Now that is something I can get behind!!! Whiskey is fantastic, especially a good bourbon or sour-mash...

I have recently stumbled across "Big Peat" which is a scotch whiskey. Very, VERY smokey flavour and adds a little kick to the meat. It is a little more expensive (especially here in Canada) but a little will go a long way! Give it a shot, you will not be disappointed!!! 

Cheers,

Johnny K.


----------



## richoso1 (Jul 13, 2010)

mballi3011 said:


> Now I have heard that vinegar really tenderrizes the meat. Thats why I put it into my spritzing liquid. A little 40 vinegar to 60 apple juice mixture that is.


You are right about the tenderizing effect of vinegar on meat. Vinegar is a key ingredient for Adobo, which is used to tenderize and flavor meat. Without vinegar, it's just another marinade.


----------



## swalker (Jul 18, 2010)

JohnnyBigSmoke said:


> Now that is something I can get behind!!! Whiskey is fantastic, especially a good bourbon or sour-mash...
> 
> I have recently stumbled across "Big Peat" which is a scotch whiskey.
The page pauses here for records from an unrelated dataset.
/-- The ranges and the transport rules of R62 and 47_bridge.md R438. -/
abbrev Link.Ok (c : BridgeCfg) (l : Link) : Prop :=
  2 ≤ l.cap ∧ l.cap ≤ 2 ^ 31 ∧ 2 ≤ l.capNext ∧ l.capNext ≤ c.capMax ∧
    (l.mode = .fallback ↔ l.fallbackLatched = true) ∧ (l.mode = .fallback → l.region = none) ∧
    (l.run = .running → l.mode = .shared → l.region.isSome = true) ∧ ∀ r ∈ l.region, r.Ok l.cap c.ch

/-- R62. -/
abbrev Brcap.Ok (p : Phase) (u : Brcap) : Prop :=
  u.link.Ok u.cfg ∧ u.wLocal < u.link.cap ∧ u.staging.length < u.cfg.chunkFrames ∧
    (∀ f ∈ u.staging, f.length = u.cfg.ch) ∧
    (∀ fs ∈ u.made, fs.length = u.cfg.chunkFrames ∧ ∀ f ∈ fs, f.length = u.cfg.ch) ∧ (p = .boundary → u.made = [])

/-- R63. -/
abbrev Brplay.Ok (p : Phase) (q : Nat) (u : Brplay) : Prop :=
  u.link.Ok u.cfg ∧ u.rLocal < u.link.cap ∧ u.fifo.length ≤ u.link.cap - 1 ∧ (∀ f ∈ u.fifo, f.length = u.cfg.ch) ∧
    u.lastFrame.length = u.cfg.ch ∧ u.out.length = u.cfg.ch ∧ ∀ a ∈ u.out, playCountOk p q a.length

/-! ### The block -/

/-- An outbound packet (30_encoding.md R147). -/
def isOutbound (i : Instr) : Bool :=
  match encode i with
  | _ :: _ :: _ :: op :: _ => decide (0x80 ≤ op.toNat)
  | _ => false

/-- A CAPTURE or CHUNK with more samples than its u32 count can say (log 27). -/
def isOversized : Instr → Bool
  | .captureOutbound _ _ _ _ _ ys _ => decide (2 ^ 32 ≤ ys.length)
  | .chunkOutbound _ _ samples => decide (2 ^ 32 ≤ samples.length)
  | _ => false

/-- The frame index is a frame of the block (00_scope.md R10). -/
def phaseOk (q : Nat) : Phase → Bool
  | .boundary => true
  | .frame i => decide (i < q)
  | .bridges => true
  | .endOfBlock => true

/-- The invariant: a legal configuration, every unit in its ranges, and only outbound packets queued, each well formed unless its
count does not fit its field. -/
abbrev State.Inv (s : State) : Prop :=
  s.configOk = true ∧ phaseOk s.cfg.q s.phase = true ∧ (∀ i ∈ s.outQueue, (i.wf = true ∨ isOversized i = true) ∧ isOutbound i = true) ∧
    (∀ u ∈ s.osc, u.Ok s.phase s.cfg.q) ∧ (∀ u ∈ s.vca, u.Ok s.phase s.cfg.q) ∧ (∀ u ∈ s.tone, u.Ok s.phase s.cfg.q) ∧
    (∀ u ∈ s.therm, u.Ok s.phase s.cfg.q) ∧ (∀ u ∈ s.noise, u.Ok s.phase s.cfg.q) ∧ (∀ u ∈ s.scope, u.Ok s.phase) ∧
    (∀ u ∈ s.brcap, u.Ok s.phase) ∧ ∀ u ∈ s.brplay, u.Ok s.phase s.cfg.q

/-! ### Launch premises (R505) -/

/-- The `(class, instance)` order of every unit's common state. -/
def State.commons (s : State) : List Common :=
  s.osc.map Osc.common ++ s.vca.map Vca.common ++ s.tone.map Tone.common ++ s.therm.map Therm.common ++
    s.noise.map Noise.common ++ s.scope.map Scope.common ++ s.brcap.map Brcap.common ++ s.brplay.map Brplay.common

/-- The state with what R66 lists and nothing else: the rest as construction leaves it. -/
def State.resetValues (s : State) : State :=
  { s with
    osc := s.osc.map fun u =>
      { u with
        latch := (Osc.reset u.cfg).latch, ports := (Osc.reset u.cfg).ports, out0 := [], out1 := []
        common := { u.common with faultDraw := false } }
    vca := s.vca.map fun u =>
      { u with
        latch := (Vca.reset u.cfg).latch, input := [], cv := [], out := [], common := { u.common with faultDraw := false } }
    tone := s.tone.map fun u =>
      { u with
        latchPosition := (Tone.reset u.cfg).latchPosition, input := [], out := (Tone.reset u.cfg).out
        common := { u.common with faultDraw := false } }
    therm := s.therm.map fun u =>
      { u with
        latchEnable := (Therm.reset u.cfg).latchEnable, input := [], out := [], common := { u.common with faultDraw := false } }
    noise := s.noise.map fun u =>
      { u with
        latch := (Noise.reset 0 u.cfg).latch, draws := [], stream := 0, drawn := 0, out := []
        common := { u.common with faultDraw := false } }
    scope := s.scope.map fun u =>
      { u with
        latch := (Scope.reset u.cfg).latch, inY := [], inX := [], made := [], common := { u.common with faultDraw := false } }
    brcap := s.brcap.map fun u =>
      { u with
        link := { u.link with order := .reset, stream := 0, races := 0 }, input := [], made := []
        common := { u.common with faultDraw := false } }
    brplay := s.brplay.map fun u =>
      { u with
        link := { u.link with order := .reset, stream := 0, races := 0 }, out := (Brplay.reset 0 u.cfg).out
        common := { u.common with faultDraw := false } } }

/-- `CleanReset`: every value R66 lists is a reset value, for some configuration. What it does not list is free: the host's and
the environment's inputs, the latched values, the output arrays, the order and race counters (log 2, log 8, log 9, log 19). -/
def CleanReset (s : State) : Prop := ∃ c, s.resetValues = (State.construct c).resetValues

/-- `NoFault` before a run: nothing is faulted, and every fault draw of the run is false. -/
def NoFault (es : List Event) (s : State) : Prop :=
  (∀ c ∈ s.commons, c.faulted = false) ∧ EveryStrobe (fun s => ∀ c ∈ s.commons, c.faultDraw = false) es s

/-- `QueuesEmpty`. -/
abbrev QueuesEmpty (s : State) : Prop := s.inQueue = [] ∧ s.outQueue = []

/-- `NothingInFlight`: every bridge is stopped, or no access of its peer is in progress. -/
abbrev NothingInFlight (s : State) : Prop :=
  ∀ l ∈ s.brcap.map Brcap.link ++ s.brplay.map Brplay.link, l.run = .stopped ∨ l.order.racy = []

/-- `HostSupplies` for the coming block: every port has `Q` samples, or is unconnected and reads as +0. -/
abbrev HostSuppliesBlock (s : State) : Prop :=
  (∀ u ∈ s.osc,
      suppliedOk s.cfg.q u.ports.sync = true ∧ suppliedOk s.cfg.q u.ports.modFrequency = true ∧
        suppliedOk s.cfg.q u.ports.modDetune = true ∧ suppliedOk s.cfg.q u.ports.modPulseWidth = true ∧
        suppliedOk s.cfg.q u.ports.modSymmetry = true) ∧
    (∀ u ∈ s.vca, suppliedOk s.cfg.q u.input = true ∧ suppliedOk s.cfg.q u.cv = true) ∧
    (∀ u ∈ s.tone, ∀ a ∈ u.input, suppliedOk s.cfg.q a = true) ∧ (∀ u ∈ s.therm, suppliedOk s.cfg.q u.input = true) ∧
    (∀ u ∈ s.scope, suppliedOk s.cfg.q u.inY = true ∧ suppliedOk s.cfg.q u.inX = true) ∧
    ∀ u ∈ s.brcap, ∀ a ∈ u.input, suppliedOk s.cfg.q a = true

/-- `HostSupplies`: for every block of a run. -/
def HostSupplies (es : List Event) (s : State) : Prop := EveryStrobe HostSuppliesBlock es s

/-! ### Addressing (30_encoding.md R144, R145) -/

/-- Whether the `inst` field addresses instance `k`. -/
def addressed (inst : BitVec 4) (k : Nat) : Bool := decide (inst = 15#4) || decide (inst.toNat = k)

/-- `l'` is `l` with `f` applied to every addressed instance and every other instance as it was. -/
def AppliedTo {α : Type} (inst : BitVec 4) (f : α → α) (l l' : List α) : Prop :=
  l'.length = l.length ∧ ∀ k u, l[k]? = some u → l'[k]? = some (if addressed inst k then f u else u)

/-- The class a command acts on and its `inst` field; none for the outbound rows. -/
def commandTarget : Instr → Option (UnitClass × BitVec 4)
  | .setParamOscFrequency inst _ => some (.osc, inst)
  | .setParamOscDetune inst _ => some (.osc, inst)
  | .setParamOscPulseWidth inst _ => some (.osc, inst)
  | .setParamOscSymmetry inst _ => some (.osc, inst)
  | .setParamOscSineLevel inst _ => some (.osc, inst)
  | .setParamOscSawLevel inst _ => some (.osc, inst)
  | .setParamOscTriLevel inst _ => some (.osc, inst)
  | .setParamOscPulseLevel inst _ => some (.osc, inst)
  | .setParamOscSlewCutoff inst _ => some (.osc, inst)
  | .setParamOscPurity inst _ => some (.osc, inst)
  | .setParamVcaDialVoltage inst _ => some (.vca, inst)
  | .setParamVcaCutoffEnabled inst _ => some (.vca, inst)
  | .setParamTonePosition inst _ => some (.tone, inst)
  | .setParamThermEnable inst _ => some (.therm, inst)
  | .setParamNoiseColour inst _ => some (.noise, inst)
  | .setParamNoiseLevel inst _ => some (.noise, inst)
  | .setParamNoiseBypass inst _ => some (.noise, inst)
  | .setParamScopeTriggerLevel inst _ => some (.scope, inst)
  | .setParamScopeHysteresis inst _ => some (.scope, inst)
  | .setWaveformOsc inst _ => some (.osc, inst)
  | .resetPhaseOsc inst => some (.osc, inst)
  | .stopBrcap inst => some (.brcap, inst)
  | .stopBrplay inst => some (.brplay, inst)
  | .resyncOsc inst _ => some (.osc, inst)
  | .resyncVca inst _ => some (.vca, inst)
  | .resyncTone inst _ => some (.tone, inst)
  | .resyncTherm inst _ => some (.therm, inst)
  | .resyncNoise inst _ => some (.noise, inst)
  | .setBufferSizeScope inst _ => some (.scope, inst)
  | .setBufferSizeBrcap inst _ => some (.brcap, inst)
  | .setBufferSizeBrplay inst _ => some (.brplay, inst)
  | .setTriggerLevelScope inst _ => some (.scope, inst)
  | .startBrcap inst => some (.brcap, inst)
  | .startBrplay inst => some (.brplay, inst)
  | .setDormantOsc inst _ => some (.osc, inst)
  | .setDormantVca inst _ => some (.vca, inst)
  | .setDormantTone inst _ => some (.tone, inst)
  | .setDormantNoise inst _ => some (.noise, inst)
  | .pushChunkBrplay inst _ _ => some (.brplay, inst)
  | .captureOutbound _ _ _ _ _ _ _ => none
  | .eventOutbound _ _ _ _ => none
  | .chunkOutbound _ _ _ => none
Very, VERY smokey flavour and adds a little kick to the meat. It is a little more expensive (especially here in Canada) but a little will go a long way! Give it a shot, you will not be disappointed!!!
> 
> ...


Hi Johnny,

   I use 3 parts apple juice and 1 part Captain Morgan's Spiced Rum...I think I will add a little apple cider vinegar to this and see how it does. Have never heard of Big Peat...

Thanks.


----------



## johnnybigsmoke (Jul 19, 2010)

Hey swalker,

I love to use apple juice as well but I have never had any experience using rum in a spritz... I usually use a whiskey of some kind. Does the rum taste come through on the meat? Let me know as I'm very intrigued...

Cheers,

Johnny K.


----------



## swalker (Jul 20, 2010)

Hi Johnny,

   Give it a try...Rum is made from sugar...as I have been told...so it seems to put a good bark on the meat. Give it a try and let me know what you think...I have used it for a long time now. It is just stuff we learn as we go along...Smok'in is great ain't it?

Steve


----------



## flyweed (Jul 20, 2010)

it's the acid in the vinegar that does all the work.  If you want something that gives you the same affect, without a sour taste.....go with pineapple juice...mix a large can of pinapple juice with 1 cup of soysauce, and it's an excellent overnight marinade for ALL things pork..I do my pork chops overnight in it, as well as my Baby Back Ribs.

Good Stuff.

Dan


----------



## tnbarbq (Jul 20, 2010)

The Rendevouz in Memphis uses vinegar on their ribs when pulling them off the grill.  I think they keep the vinegar hot.  They pull the ribs off, sprinkle with rub and mop with vinegar.  When it hits the rub on the ribs, it makes a sauce.


----------



## celticgladiator (Jul 20, 2010)

JohnnyBigSmoke said:


> Now that is something I can get behind!!! Whiskey is fantastic, especially a good bourbon or sour-mash...
> 
> I have recently stumbled across "Big Peat" which is a scotch whiskey. Very, VERY smokey flavour and adds a little kick to the meat. It is a little more expensive (especially here in Canada) but a little will go a long way! Give it a shot, you will not be disappointed!!!
> 
> ...


I'm kind of fond of Jameson Irish Whiskey myself......and for a summer treat I mix it with ginger ale and add a wedge of lemon and lime. ahh refreshing!!!!


----------



## meateater (Jul 20, 2010)

I use vinegar in my wet rubs all the time for pork and poultry, not beef.


----------



## johnnybigsmoke (Jul 22, 2010)

swalker said:


> Hi Johnny,
> 
> Give it a try...Rum is made from sugar...as I have been told...so it seems to put a good bark on the meat. Give it a try and let me know what you think...I have used it for a long time now. It is just stuff we learn as we go along...Smok'in is great ain't it?
> 
> Steve


Hey Steve,

I have a yearly camping event going on the first week of August and I'm going to be doing up about 15 racks. I will most certainly try out your spiced rum and apple juice spritz. I'll set up a Qview and let you know how it turns out. You could not be more right, smoking IS great!!! It's even better now that I have people to discuss it with! Thanks SMF!!! 
	

	
	
		
		



		
			






Cheers,

Johnny K.


----------



## johnnybigsmoke (Jul 22, 2010)

celticgladiator said:


> I'm kind of fond of Jameson Irish Whiskey myself......and for a summer treat I mix it with ginger ale and add a wedge of lemon and lime. ahh refreshing!!!!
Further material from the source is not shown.